### Records provided

/-- Tasks (R95 to R97, R99): the dispatched one takes a shadow slot and free pages, which read 0 after its prefetch of no bytes; it starts once its segments and bytes are
there; where no bound is reached its priority value is the lowest; a halt puts it back. None is dispatched or started while an orderly reset writes back (R15). -/
def tasksRun : Prop :=
  (∀ s : State, (s.core s.args.core).waitingTasks = [] → exec .taskDispatch s = Next s) ∧
  (∀ (k : Core) (t : QTask), k.nextTask (fun _ => 0) = some t → t ∈ k.waitingTasks ∧ ∀ x ∈ k.waitingTasks, TaskRecord.prio t.record ≤ TaskRecord.prio x.record) ∧
  (∀ (s : State) (t : QTask), let c := s.args.core
    let n := TaskRecord.npages t.record
    nextTaskOf s c = some t →
    ((s.core c).freeShadow = none ∨ (s.part t.part).st ≠ 1 ∨ s.pkg.phase = .writeBack ∨ (s.core c).freePages.length < n → exec .taskDispatch s = Next s) ∧
    (∀ sl, (s.core c).freeShadow = some sl → (s.part t.part).st = 1 → s.pkg.phase ≠ .writeBack → n ≤ (s.core c).freePages.length →
      let taken := { t with slot := some sl, pages := (s.core c).freePages.take n, began := s.seq }
      exec .taskDispatch s = Next (({ s.setCore c (((s.core c).passOver t).setTask taken) with seq := s.seq + 1 } : State).prefetch c taken) ∧
      (TaskRecord.plen t.record = 0 → t.ready = false → (∀ seg ∈ t.segNos, ((s.core c).resident t.part seg).isSome = true) →
        ∃ u : State, exec .taskDispatch s = Next u ∧ u.hbm = s.hbm ∧ { taken with ready := true } ∈ (u.core c).tasks ∧
          (u.core c).groups = (s.core c).groups ∧ ∀ a, a < 4096 * n → memByte (u.core c).lmem (pageAddr ((s.core c).freePages.take n) a) = 0))) ∧
  (∀ s : State, (∀ t ∈ (s.core s.args.core).tasks, t.slot ≠ some s.args.slot) → exec .taskStart s = Next s) ∧
  (∀ (s : State) (t : QTask), let c := s.args.core
    (s.core c).tasks.find? (fun t => t.slot == some s.args.slot) = some t →
    ((∀ x ∈ ((s.prefetch c t).core c).tasks, x.id = t.id → x.ready = false) → exec .taskStart s = Next (s.prefetch c t)) ∧
    (t.ready = true → (∀ seg ∈ t.segNos, ((s.core c).resident t.part seg).isSome = true) → (∀ x ∈ (s.core c).tasks, x.id = t.id → x = t) →
      ((s.part t.part).st ≠ 1 ∨ s.pkg.phase = .writeBack → exec .taskStart s = Next s) ∧
      ((s.part t.part).st = 1 → s.pkg.phase ≠ .writeBack →
        ∃ u : State, exec .taskStart s = Next u ∧ u.group c s.args.slot = startTask (s.part t.part) c (s.core c).clk.toNat s.seq t ∧ t ∉ (u.core c).tasks ∧ u.hbm = s.hbm ∧
          ∀ l ∈ (u.core c).l1, l.owner.isSome = true))) ∧
  (∀ (pt : Part) (c clk born : Nat) (t : QTask), let g := startTask pt c clk born t
    g.holder = .task ∧ g.sreg 0 = d64 (recField t.record 8 8) ∧ g.sreg 1 = d64 (recField t.record 0x20 6) ∧ g.sreg 2 = d64 (recField t.record 0x38 8) ∧
    g.sreg 3 = d64 (4096 * t.pages.length) ∧ g.vregs = [] ∧ g.iunits.map (fun u => u.pc) = [b57 (nbits (TaskRecord.entry t.record) 0 48)]) ∧
  (∀ s : State, let g := s.group s.args.core s.args.slot
    let exited := ∀ u ∈ g.iunits, u.wait = .exited
    (g.holder ≠ .task ∨ (s.part g.part).st ≠ 2 ∨ exited ∨ g.ended.isSome = true ∨ g.finishing = true → exec .taskHaltTimeout s = Next s) ∧
    (g.holder = .task → (s.part g.part).st = 2 → ¬ exited → g.ended = none → g.finishing = false → ∃ t : State, exec .taskHaltTimeout s = Next t ∧
      (t.group s.args.core s.args.slot).aborted = true ∧ t.hbm = s.hbm ∧ t.l2 = s.l2 ∧
      (g.aborted = false → (t.group s.args.core s.args.slot).tbuf = [] ∧ (t.group s.args.core s.args.slot).live = [] ∧ (t.group s.args.core s.args.slot).abortRec = none))) ∧
  (∀ s : State, let p := s.args.part
    let target := fun (d : Deferred) => match d.core with | some c => some c | none => s.fewest p
    let room := fun (d : Deferred) => ∃ c, target d = some c ∧ s.queuedOn p c < 256
    ((∀ d ∈ (s.part p).deferred, ¬ room d) → exec .deferredEnqueue s = Next s) ∧
    -- in the queue that the core has, or that the core's state holds while its partition is swapped out (R84, R100)
    (∀ before d after c, (s.part p).deferred = before ++ d :: after → (∀ x ∈ before, ¬ room x) → target d = some c → s.queuedOn p c < 256 →
      let q : QTask := { id := s.seq, part := p, record := d.record, inherit := d.inherit, node := d.node }
      ∃ t : State, exec .deferredEnqueue s = Next t ∧ (t.part p).deferred = (s.part p).deferred.erase d ∧
        ((∀ v ∈ (s.part p).saved, v.core ≠ c) → (t.core c).tasks = (s.core c).tasks ++ [q] ∧ (t.part p).saved = (s.part p).saved) ∧
        ((∃ v ∈ (s.part p).saved, v.core = c) → t.cores = s.cores ∧
          (t.part p).saved = (s.part p).saved.map (fun v => if v.core = c then { v with tasks := v.tasks ++ [q] } else v))))

/-- A group that has not stopped in time is forced to (R105), but not one that stands where it stops and waits for its requests (R104, R304). A group retires once its slices have exited and nothing of it is outstanding (R89), a release at system scope (R204); a task
then completes, and an aborted one is queued again (R96, R99, R218). The window's commands enter the scoreboard, as far as it has room (R133, R141); the oldest operation of a path completes (R122). -/
def groupsEnd : Prop :=
  (∀ s : State, let c := s.args.core
    let sl := s.args.slot
    let g := s.group c sl
    let late := (g.preempt = .requested ∨ ∃ u o, g.preempt = .stopping u o) ∧ g.atStop = false
    (g.holder = .group → late → ∃ t : State, exec .safeTimeout s = Next t ∧ t.group c sl = { g with preempt := .forced } ∧
      (t.part g.part).pfrc = satAdd (s.part g.part).pfrc 1 ∧ t.hbm = s.hbm ∧ t.l2 = s.l2) ∧
    (g.holder ≠ .group ∨ ¬ late → exec .safeTimeout s = Next s) ∧
    (g.holder = .free ∨ g.live ≠ [] ∨ g.ops ≠ [] ∨ g.finishing = true → exec .groupRetire s = Next s) ∧
    (g.live = [] → g.ops = [] → g.finishing = false → g.fxAdds = [] → g.rwAdds = [] → listedOnce (s.core c).groups sl →
      let queuedAgain := fun (b : Option Nat) (t : State) => (t.group c sl).holder = .free ∧ t.hbm = s.hbm ∧
        (t.core c).tasks = { id := s.seq, part := g.part, record := g.task, inherit := g.inherit, blocked := b, node := g.node } :: (s.core c).tasks
      -- a fault that no unit was left to take ends it as a trap that is not resumed (R267)
      (g.holder ≠ .free → g.reports ≠ [] → g.ended = none → g.aborted = false → exec .groupRetire s = exec .groupRetire (s.endGroup c sl 5)) ∧
      (g.reports = [] ∨ g.ended.isSome = true → g.holder = .group → exec .groupRetire s = Next ((((s.landAt 5).launchGroupGone g).freeSlot c sl).releasePair c g)) ∧
      (g.reports = [] ∨ g.ended.isSome = true → g.holder = .group → (s.core c).pair = .single → (∀ f ∈ s.far, f.stale = false) → (∀ l ∈ s.l2, l.dirty = 0) →
        ∃ t : State, exec .groupRetire s = Next t ∧ (t.group c sl).holder = .free ∧ t.hbm = s.hbm ∧ t.l2 = s.l2 ∧
        (t.part g.part).launches = updWhere (fun l => l.id == g.launch) (fun l => { l with live := l.live - 1, failed := if l.failed.isSome then l.failed else g.ended })
          (s.part g.part).launches) ∧
      (g.holder = .task → g.aborted = true → (∀ n, g.abortRec = some n → ∀ r ∈ (s.part g.part).records, r.seq ≠ n) → ∃ t : State, exec .groupRetire s = Next t ∧ queuedAgain none t) ∧
      (∀ n, g.holder = .task → g.aborted = true → g.abortRec = some n → (∃ r ∈ (s.part g.part).records, r.seq = n) → ∃ t : State, exec .groupRetire s = Next t ∧ queuedAgain (some n) t) ∧
      (g.reports = [] → g.holder = .task → g.aborted = false → g.ended = none → g.tbuf = [] → TaskRecord.fut g.task = 0 → TaskRecord.succ g.task = 0 → g.node = none →
        ∃ t : State, exec .groupRetire s = Next t ∧ (t.group c sl).holder = .free ∧ t.hbm = s.hbm ∧ (t.core c).tasks = (s.core c).tasks)) ∧
    (g.windowOps = [] → exec .windowTimeout s = Next s) ∧
    (∃ t : State, exec .windowTimeout s = Next t ∧ (t.group c sl).windowOps = g.windowOps.drop (64 - (s.core c).onBoard) ∧ t.hbm = s.hbm ∧ t.l2 = s.l2 ∧
      (t.group c sl).sregs = g.sregs ∧ (t.group c sl).vregs = g.vregs ∧ (t.group c sl).ops.map (fun o => o.seq) = g.ops.map (fun o => o.seq)) ∧
    ((∀ o ∈ g.ops, o.path ≠ s.args.path) → exec .operationComplete s = Next s)) ∧
  (∀ (s : State) (o : Op), let g := s.group s.args.core s.args.slot
    g.ops.find? (fun o => o.path == s.args.path) = some o → g.op o.seq = some o → o.status = .performed → o.kind.isMem = true →
    exec .operationComplete s = Next (s.setGroup s.args.core s.args.slot (g.retireOp o)))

######

> Task item
Return every line from the one holding "(s.core c).tasks)) ∧" through the end of the data, exactly as it appears, with both ends kept and nothing else.

> Solution to this task
        ∃ t : State, exec .groupRetire s = Next t ∧ (t.group c sl).holder = .free ∧ t.hbm = s.hbm ∧ (t.core c).tasks = (s.core c).tasks)) ∧
    (g.windowOps = [] → exec .windowTimeout s = Next s) ∧
    (∃ t : State, exec .windowTimeout s = Next t ∧ (t.group c sl).windowOps = g.windowOps.drop (64 - (s.core c).onBoard) ∧ t.hbm = s.hbm ∧ t.l2 = s.l2 ∧
      (t.group c sl).sregs = g.sregs ∧ (t.group c sl).vregs = g.vregs ∧ (t.group c sl).ops.map (fun o => o.seq) = g.ops.map (fun o => o.seq)) ∧
    ((∀ o ∈ g.ops, o.path ≠ s.args.path) → exec .operationComplete s = Next s)) ∧
  (∀ (s : State) (o : Op), let g := s.group s.args.core s.args.slot
    g.ops.find? (fun o => o.path == s.args.path) = some o → g.op o.seq = some o → o.status = .performed → o.kind.isMem = true →
    exec .operationComplete s = Next (s.setGroup s.args.core s.args.slot (g.retireOp o)))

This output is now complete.